Are Information Technology's Glory Days Over? - steiger
http://it.slashdot.org/story/09/08/09/0442225/Are-Information-Technologys-Glory-Days-Over

======
akd
Measuring "glory days" by total spending is a red herring. I can think of a
lot of places where spending is going down, but opportunities are going up, as
value is taken away from the big dogs by entrepreneurs. Imagine all of
Microsoft Office installations were replaced by software-as-a-service startups
at 1/3d the cost. Microsoft would lose $15 billion a year, but a bunch of
startups would make $5 billion/yr between them.

------
dennisgorelik
Not really. Whole economy is moving into computers and internet. That means
that Information Technology would be in a huge demand. Still that doesn't mean
that being in IT guarantees pay off. It's just that there are plenty of
amazing opportunities related to software development.

------
donw
I think the face of IT is changing in a way that most established companies
just can't grasp.

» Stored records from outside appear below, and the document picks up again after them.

@[simp] theorem State.modLane_pending (s : State) (n : Nat) (f : LaneState → LaneState) : (s.modLane n f).pending = s.pending := rfl
@[simp] theorem State.modLane_regs (s : State) (n : Nat) (f : LaneState → LaneState) : (s.modLane n f).regs = s.regs := rfl
@[simp] theorem State.modLane_now (s : State) (n : Nat) (f : LaneState → LaneState) : (s.modLane n f).now = s.now := rfl
@[simp] theorem State.modLane_frac (s : State) (n : Nat) (f : LaneState → LaneState) : (s.modLane n f).frac = s.frac := rfl
@[simp] theorem State.modLane_free (s : State) (n : Nat) (f : LaneState → LaneState) : (s.modLane n f).free = s.free := rfl
@[simp] theorem State.modLane_hostMem (s : State) (n : Nat) (f : LaneState → LaneState) : (s.modLane n f).hostMem = s.hostMem := rfl
@[simp] theorem State.modLane_devMem (s : State) (n : Nat) (f : LaneState → LaneState) : (s.modLane n f).devMem = s.devMem := rfl
@[simp] theorem State.modLane_host (s : State) (n : Nat) (f : LaneState → LaneState) : (s.modLane n f).host = s.host := rfl
@[simp] theorem State.modLane_arch (s : State) (n : Nat) (f : LaneState → LaneState) : (s.modLane n f).arch = s.arch := rfl
@[simp] theorem State.modLane_tx (s : State) (n : Nat) (f : LaneState → LaneState) : (s.modLane n f).tx = s.tx := rfl
@[simp] theorem State.modLane_rx (s : State) (n : Nat) (f : LaneState → LaneState) : (s.modLane n f).rx = s.rx := rfl
@[simp] theorem State.modLane_beam (s : State) (n : Nat) (f : LaneState → LaneState) : (s.modLane n f).beam = s.beam := rfl
@[simp] theorem State.modLane_levee (s : State) (n : Nat) (f : LaneState → LaneState) : (s.modLane n f).levee = s.levee := rfl
@[simp] theorem State.modLane_rct (s : State) (n : Nat) (f : LaneState → LaneState) : (s.modLane n f).rct = s.rct := rfl
@[simp] theorem State.modLane_fh (s : State) (n : Nat) (f : LaneState → LaneState) : (s.modLane n f).fh = s.fh := rfl
@[simp] theorem State.modLane_cul (s : State) (n : Nat) (f : LaneState → LaneState) : (s.modLane n f).cul = s.cul := rfl
@[simp] theorem State.modLane_tim (s : State) (n : Nat) (f : LaneState → LaneState) : (s.modLane n f).tim = s.tim := rfl
@[simp] theorem State.modLane_eng (s : State) (n : Nat) (f : LaneState → LaneState) : (s.modLane n f).eng = s.eng := rfl
@[simp] theorem State.modLane_slu (s : State) (n : Nat) (f : LaneState → LaneState) : (s.modLane n f).slu = s.slu := rfl
@[simp] theorem State.modLane_sea (s : State) (n : Nat) (f : LaneState → LaneState) : (s.modLane n f).sea = s.sea := rfl
@[simp] theorem State.modLane_boot (s : State) (n : Nat) (f : LaneState → LaneState) : (s.modLane n f).boot = s.boot := rfl
@[simp] theorem State.modLane_pwr (s : State) (n : Nat) (f : LaneState → LaneState) : (s.modLane n f).pwr = s.pwr := rfl
@[simp] theorem State.modLane_hka (s : State) (n : Nat) (f : LaneState → LaneState) : (s.modLane n f).hka = s.hka := rfl
@[simp] theorem State.modLane_gau (s : State) (n : Nat) (f : LaneState → LaneState) : (s.modLane n f).gau = s.gau := rfl
@[simp] theorem State.modLane_flt (s : State) (n : Nat) (f : LaneState → LaneState) : (s.modLane n f).flt = s.flt := rfl
@[simp] theorem State.modLane_pkg (s : State) (n : Nat) (f : LaneState → LaneState) : (s.modLane n f).pkg = s.pkg := rfl

@[simp] theorem State.modPort_pending (s : State) (k : Nat) (f : PortState → PortState) : (s.modPort k f).pending = s.pending := rfl
@[simp] theorem State.modPort_regs (s : State) (k : Nat) (f : PortState → PortState) : (s.modPort k f).regs = s.regs := rfl
@[simp] theorem State.modPort_now (s : State) (k : Nat) (f : PortState → PortState) : (s.modPort k f).now = s.now := rfl
@[simp] theorem State.modPort_frac (s : State) (k : Nat) (f : PortState → PortState) : (s.modPort k f).frac = s.frac := rfl
@[simp] theorem State.modPort_free (s : State) (k : Nat) (f : PortState → PortState) : (s.modPort k f).free = s.free := rfl
@[simp] theorem State.modPort_hostMem (s : State) (k : Nat) (f : PortState → PortState) : (s.modPort k f).hostMem = s.hostMem := rfl
@[simp] theorem State.modPort_devMem (s : State) (k : Nat) (f : PortState → PortState) : (s.modPort k f).devMem = s.devMem := rfl
@[simp] theorem State.modPort_host (s : State) (k : Nat) (f : PortState → PortState) : (s.modPort k f).host = s.host := rfl
@[simp] theorem State.modPort_arch (s : State) (k : Nat) (f : PortState → PortState) : (s.modPort k f).arch = s.arch := rfl
@[simp] theorem State.modPort_tx (s : State) (k : Nat) (f : PortState → PortState) : (s.modPort k f).tx = s.tx := rfl
@[simp] theorem State.modPort_rx (s : State) (k : Nat) (f : PortState → PortState) : (s.modPort k f).rx = s.rx := rfl
@[simp] theorem State.modPort_beam (s : State) (k : Nat) (f : PortState → PortState) : (s.modPort k f).beam = s.beam := rfl
@[simp] theorem State.modPort_levee (s : State) (k : Nat) (f : PortState → PortState) : (s.modPort k f).levee = s.levee := rfl
@[simp] theorem State.modPort_rct (s : State) (k : Nat) (f : PortState → PortState) : (s.modPort k f).rct = s.rct := rfl
@[simp] theorem State.modPort_fh (s : State) (k : Nat) (f : PortState → PortState) : (s.modPort k f).fh = s.fh := rfl
@[simp] theorem State.modPort_cul (s : State) (k : Nat) (f : PortState → PortState) : (s.modPort k f).cul = s.cul := rfl
@[simp] theorem State.modPort_tim (s : State) (k : Nat) (f : PortState → PortState) : (s.modPort k f).tim = s.tim := rfl
@[simp] theorem State.modPort_eng (s : State) (k : Nat) (f : PortState → PortState) : (s.modPort k f).eng = s.eng := rfl
@[simp] theorem State.modPort_slu (s : State) (k : Nat) (f : PortState → PortState) : (s.modPort k f).slu = s.slu := rfl
@[simp] theorem State.modPort_sea (s : State) (k : Nat) (f : PortState → PortState) : (s.modPort k f).sea = s.sea := rfl
@[simp] theorem State.modPort_boot (s : State) (k : Nat) (f : PortState → PortState) : (s.modPort k f).boot = s.boot := rfl
@[simp] theorem State.modPort_pwr (s : State) (k : Nat) (f : PortState → PortState) : (s.modPort k f).pwr = s.pwr := rfl
@[simp] theorem State.modPort_hka (s : State) (k : Nat) (f : PortState → PortState) : (s.modPort k f).hka = s.hka := rfl
@[simp] theorem State.modPort_gau (s : State) (k : Nat) (f : PortState → PortState) : (s.modPort k f).gau = s.gau := rfl
@[simp] theorem State.modPort_flt (s : State) (k : Nat) (f : PortState → PortState) : (s.modPort k f).flt = s.flt := rfl
@[simp] theorem State.modPort_pkg (s : State) (k : Nat) (f : PortState → PortState) : (s.modPort k f).pkg = s.pkg := rfl

@[simp] theorem State.modSlu_pending (s : State) (c : Nat) (f : SluChan → SluChan) : (s.modSlu c f).pending = s.pending := rfl
@[simp] theorem State.modSlu_regs (s : State) (c : Nat) (f : SluChan → SluChan) : (s.modSlu c f).regs = s.regs := rfl
@[simp] theorem State.modSlu_now (s : State) (c : Nat) (f : SluChan → SluChan) : (s.modSlu c f).now = s.now := rfl
@[simp] theorem State.modSlu_frac (s : State) (c : Nat) (f : SluChan → SluChan) : (s.modSlu c f).frac = s.frac := rfl
@[simp] theorem State.modSlu_free (s : State) (c : Nat) (f : SluChan → SluChan) : (s.modSlu c f).free = s.free := rfl
@[simp] theorem State.modSlu_hostMem (s : State) (c : Nat) (f : SluChan → SluChan) : (s.modSlu c f).hostMem = s.hostMem := rfl
@[simp] theorem State.modSlu_devMem (s : State) (c : Nat) (f : SluChan → SluChan) : (s.modSlu c f).devMem = s.devMem := rfl
@[simp] theorem State.modSlu_host (s : State) (c : Nat) (f : SluChan → SluChan) : (s.modSlu c f).host = s.host := rfl
@[simp] theorem State.modSlu_arch (s : State) (c : Nat) (f : SluChan → SluChan) : (s.modSlu c f).arch = s.arch := rfl
@[simp] theorem State.modSlu_tx (s : State) (c : Nat) (f : SluChan → SluChan) : (s.modSlu c f).tx = s.tx := rfl
@[simp] theorem State.modSlu_rx (s : State) (c : Nat) (f : SluChan → SluChan) : (s.modSlu c f).rx = s.rx := rfl
@[simp] theorem State.modSlu_beam (s : State) (c : Nat) (f : SluChan → SluChan) : (s.modSlu c f).beam = s.beam := rfl
@[simp] theorem State.modSlu_levee (s : State) (c : Nat) (f : SluChan → SluChan) : (s.modSlu c f).levee = s.levee := rfl
@[simp] theorem State.modSlu_rct (s : State) (c : Nat) (f : SluChan → SluChan) : (s.modSlu c f).rct = s.rct := rfl
@[simp] theorem State.modSlu_fh (s : State) (c : Nat) (f : SluChan → SluChan) : (s.modSlu c f).fh = s.fh := rfl
@[simp] theorem State.modSlu_line (s : State) (c : Nat) (f : SluChan → SluChan) : (s.modSlu c f).line = s.line := rfl
@[simp] theorem State.modSlu_cul (s : State) (c : Nat) (f : SluChan → SluChan) : (s.modSlu c f).cul = s.cul := rfl
@[simp] theorem State.modSlu_tim (s : State) (c : Nat) (f : SluChan → SluChan) : (s.modSlu c f).tim = s.tim := rfl
@[simp] theorem State.modSlu_eng (s : State) (c : Nat) (f : SluChan → SluChan) : (s.modSlu c f).eng = s.eng := rfl
@[simp] theorem State.modSlu_sea (s : State) (c : Nat) (f : SluChan → SluChan) : (s.modSlu c f).sea = s.sea := rfl
@[simp] theorem State.modSlu_boot (s : State) (c : Nat) (f : SluChan → SluChan) : (s.modSlu c f).boot = s.boot := rfl
@[simp] theorem State.modSlu_pwr (s : State) (c : Nat) (f : SluChan → SluChan) : (s.modSlu c f).pwr = s.pwr := rfl
@[simp] theorem State.modSlu_hka (s : State) (c : Nat) (f : SluChan → SluChan) : (s.modSlu c f).hka = s.hka := rfl
@[simp] theorem State.modSlu_gau (s : State) (c : Nat) (f : SluChan → SluChan) : (s.modSlu c f).gau = s.gau := rfl
@[simp] theorem State.modSlu_flt (s : State) (c : Nat) (f : SluChan → SluChan) : (s.modSlu c f).flt = s.flt := rfl
@[simp] theorem State.modSlu_pkg (s : State) (c : Nat) (f : SluChan → SluChan) : (s.modSlu c f).pkg = s.pkg := rfl

@[simp] theorem State.setCap_pending (s : State) (k : Nat) (c : Capture) : (s.setCap k c).pending = s.pending := rfl
@[simp] theorem State.setCap_regs (s : State) (k : Nat) (c : Capture) : (s.setCap k c).regs = s.regs := rfl
@[simp] theorem State.setCap_now (s : State) (k : Nat) (c : Capture) : (s.setCap k c).now = s.now := rfl
@[simp] theorem State.setCap_frac (s : State) (k : Nat) (c : Capture) : (s.setCap k c).frac = s.frac := rfl
@[simp] theorem State.setCap_free (s : State) (k : Nat) (c : Capture) : (s.setCap k c).free = s.free := rfl
@[simp] theorem State.setCap_hostMem (s : State) (k : Nat) (c : Capture) : (s.setCap k c).hostMem = s.hostMem := rfl
@[simp] theorem State.setCap_devMem (s : State) (k : Nat) (c : Capture) : (s.setCap k c).devMem = s.devMem := rfl
@[simp] theorem State.setCap_host (s : State) (k : Nat) (c : Capture) : (s.setCap k c).host = s.host := rfl
@[simp] theorem State.setCap_arch (s : State) (k : Nat) (c : Capture) : (s.setCap k c).arch = s.arch := rfl
@[simp] theorem State.setCap_tx (s : State) (k : Nat) (c : Capture) : (s.setCap k c).tx = s.tx := rfl
@[simp] theorem State.setCap_rx (s : State) (k : Nat) (c : Capture) : (s.setCap k c).rx = s.rx := rfl
@[simp] theorem State.setCap_beam (s : State) (k : Nat) (c : Capture) : (s.setCap k c).beam = s.beam := rfl
@[simp] theorem State.setCap_levee (s : State) (k : Nat) (c : Capture) : (s.setCap k c).levee = s.levee := rfl
@[simp] theorem State.setCap_rct (s : State) (k : Nat) (c : Capture) : (s.setCap k c).rct = s.rct := rfl
@[simp] theorem State.setCap_fh (s : State) (k : Nat) (c : Capture) : (s.setCap k c).fh = s.fh := rfl
@[simp] theorem State.setCap_line (s : State) (k : Nat) (c : Capture) : (s.setCap k c).line = s.line := rfl
@[simp] theorem State.setCap_cul (s : State) (k : Nat) (c : Capture) : (s.setCap k c).cul = s.cul := rfl
@[simp] theorem State.setCap_tim (s : State) (k : Nat) (c : Capture) : (s.setCap k c).tim = s.tim := rfl
@[simp] theorem State.setCap_eng (s : State) (k : Nat) (c : Capture) : (s.setCap k c).eng = s.eng := rfl
@[simp] theorem State.setCap_slu (s : State) (k : Nat) (c : Capture) : (s.setCap k c).slu = s.slu := rfl
@[simp] theorem State.setCap_sea (s : State) (k : Nat) (c : Capture) : (s.setCap k c).sea = s.sea := rfl
@[simp] theorem State.setCap_boot (s : State) (k : Nat) (c : Capture) : (s.setCap k c).boot = s.boot := rfl
@[simp] theorem State.setCap_pwr (s : State) (k : Nat) (c : Capture) : (s.setCap k c).pwr = s.pwr := rfl
@[simp] theorem State.setCap_hka (s : State) (k : Nat) (c : Capture) : (s.setCap k c).hka = s.hka := rfl
@[simp] theorem State.setCap_flt (s : State) (k : Nat) (c : Capture) : (s.setCap k c).flt = s.flt := rfl
@[simp] theorem State.setCap_pkg (s : State) (k : Nat) (c : Capture) : (s.setCap k c).pkg = s.pkg := rfl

Hardware has gotten incredibly cheap, as has software.
Current and future generations of workers and managers grew up being
comfortable with computers.

IT departments don't need to worry anywhere near as much about building and
setting up workstations and servers anymore, because it's all easily
automated, freeing up the talent pool to focus on more strategic business
needs -- security, performance, monitoring, and so on.

Plenty of opportunity.